BEGIN Record excerpts

-- ==== Sys2Proof/Laws/KeptMirror.lean ====
section
/-! SUPPORT. What Mirror.lean leaves as it was (Kept.lean). -/

set_option linter.all false
set_option maxRecDepth 8000

namespace Sys2Proof.Machine

theorem k_sendMark {d role : Nat} {s : State}  :
    kept (sendMark d role s) = kept s := by
  unfold sendMark
  repeat' first | with_reducible rfl | simp only [↓kept_mk, ↓kept_ite, ite_self, ↓k_sendMsg] | split
theorem k_sendFull {d : Nat} {s : State}  :
    kept (sendFull d s) = kept s := by
  unfold sendFull
  repeat' first
    | with_reducible rfl
    | intro _
    | simp only [↓kept_mk, ↓k_sendMsg, ↓k_sendMark]
    | with_reducible refine Eq.trans (foldl_kept _ ?_ _ _) ?_
    | with_reducible refine Eq.trans (foldl_snd _ ?_ _ _) ?_
    | with_reducible refine Eq.trans (foldl_fst _ ?_ _ _) ?_
    | with_reducible refine Eq.trans (foldl_third _ ?_ _ _) ?_
    | dsimp only
theorem k_sendBack {d : Nat} {s : State}  :
    kept (sendBack d s) = kept s := by
  unfold sendBack
  repeat' first
    | with_reducible rfl
    | intro _
    | simp only [↓kept_mk, ↓k_sendMsg, ↓k_sendMark]
    | with_reducible refine Eq.trans (foldl_kept _ ?_ _ _) ?_
    | with_reducible refine Eq.trans (foldl_snd _ ?_ _ _) ?_
    | with_reducible refine Eq.trans (foldl_fst _ ?_ _ _) ?_
    | with_reducible refine Eq.trans (foldl_third _ ?_ _ _) ?_
    | dsimp only
theorem k_helloPair {p : Nat} {s : State}  :
    kept (helloPair p s) = kept s := by
  unfold helloPair
  repeat' first | with_reducible rfl | simp only [↓kept_ite, ite_self, ↓k_sendMark, ↓k_sendFull, ↓k_sendBack] | split
theorem k_becomeBound {s : State}  :
    kept (becomeBound s) = kept s := by
  unfold becomeBound
  repeat' first | with_reducible rfl | simp only [↓kept_mk, ↓k_mirrorHello]
theorem k_copyDelivered {d last : Nat} {s : State}  :
    kept (copyDelivered d last s) = kept s := by
  unfold copyDelivered
  repeat' first
    | with_reducible rfl
    | simp only [↓kept_mk, ↓kept_ite, ite_self, ↓k_finishJ, ↓k_becomeBound]
    | split
    | dsimp only

end Sys2Proof.Machine
end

END Record excerpts

- Instructions to follow: Please copy only the lines from the one with "kept (sendMark d role s) = kept s := by" through the final line of the records above, both ends included.

- Solution to this task:
    kept (sendMark d role s) = kept s := by
  unfold sendMark
  repeat' first | with_reducible rfl | simp only [↓kept_mk, ↓kept_ite, ite_self, ↓k_sendMsg] | split
theorem k_sendFull {d : Nat} {s : State}  :
    kept (sendFull d s) = kept s := by
  unfold sendFull
  repeat' first
    | with_reducible rfl
    | intro _
    | simp only [↓kept_mk, ↓k_sendMsg, ↓k_sendMark]
    | with_reducible refine Eq.trans (foldl_kept _ ?_ _ _) ?_
    | with_reducible refine Eq.trans (foldl_snd _ ?_ _ _) ?_
    | with_reducible refine Eq.trans (foldl_fst _ ?_ _ _) ?_
    | with_reducible refine Eq.trans (foldl_third _ ?_ _ _) ?_
    | dsimp only
theorem k_sendBack {d : Nat} {s : State}  :
    kept (sendBack d s) = kept s := by
  unfold sendBack
  repeat' first
    | with_reducible rfl
    | intro _
    | simp only [↓kept_mk, ↓k_sendMsg, ↓k_sendMark]
    | with_reducible refine Eq.trans (foldl_kept _ ?_ _ _) ?_
    | with_reducible refine Eq.trans (foldl_snd _ ?_ _ _) ?_
    | with_reducible refine Eq.trans (foldl_fst _ ?_ _ _) ?_
    | with_reducible refine Eq.trans (foldl_third _ ?_ _ _) ?_
    | dsimp only
theorem k_helloPair {p : Nat} {s : State}  :
    kept (helloPair p s) = kept s := by
  unfold helloPair
  repeat' first | with_reducible rfl | simp only [↓kept_ite, ite_self, ↓k_sendMark, ↓k_sendFull, ↓k_sendBack] | split
theorem k_becomeBound {s : State}  :
    kept (becomeBound s) = kept s := by
  unfold becomeBound
  repeat' first | with_reducible rfl | simp only [↓kept_mk, ↓k_mirrorHello]
theorem k_copyDelivered {d last : Nat} {s : State}  :
    kept (copyDelivered d last s) = kept s := by
  unfold copyDelivered
  repeat' first
    | with_reducible rfl
    | simp only [↓kept_mk, ↓kept_ite, ite_self, ↓k_finishJ, ↓k_becomeBound]
    | split
    | dsimp only

end Sys2Proof.Machine
end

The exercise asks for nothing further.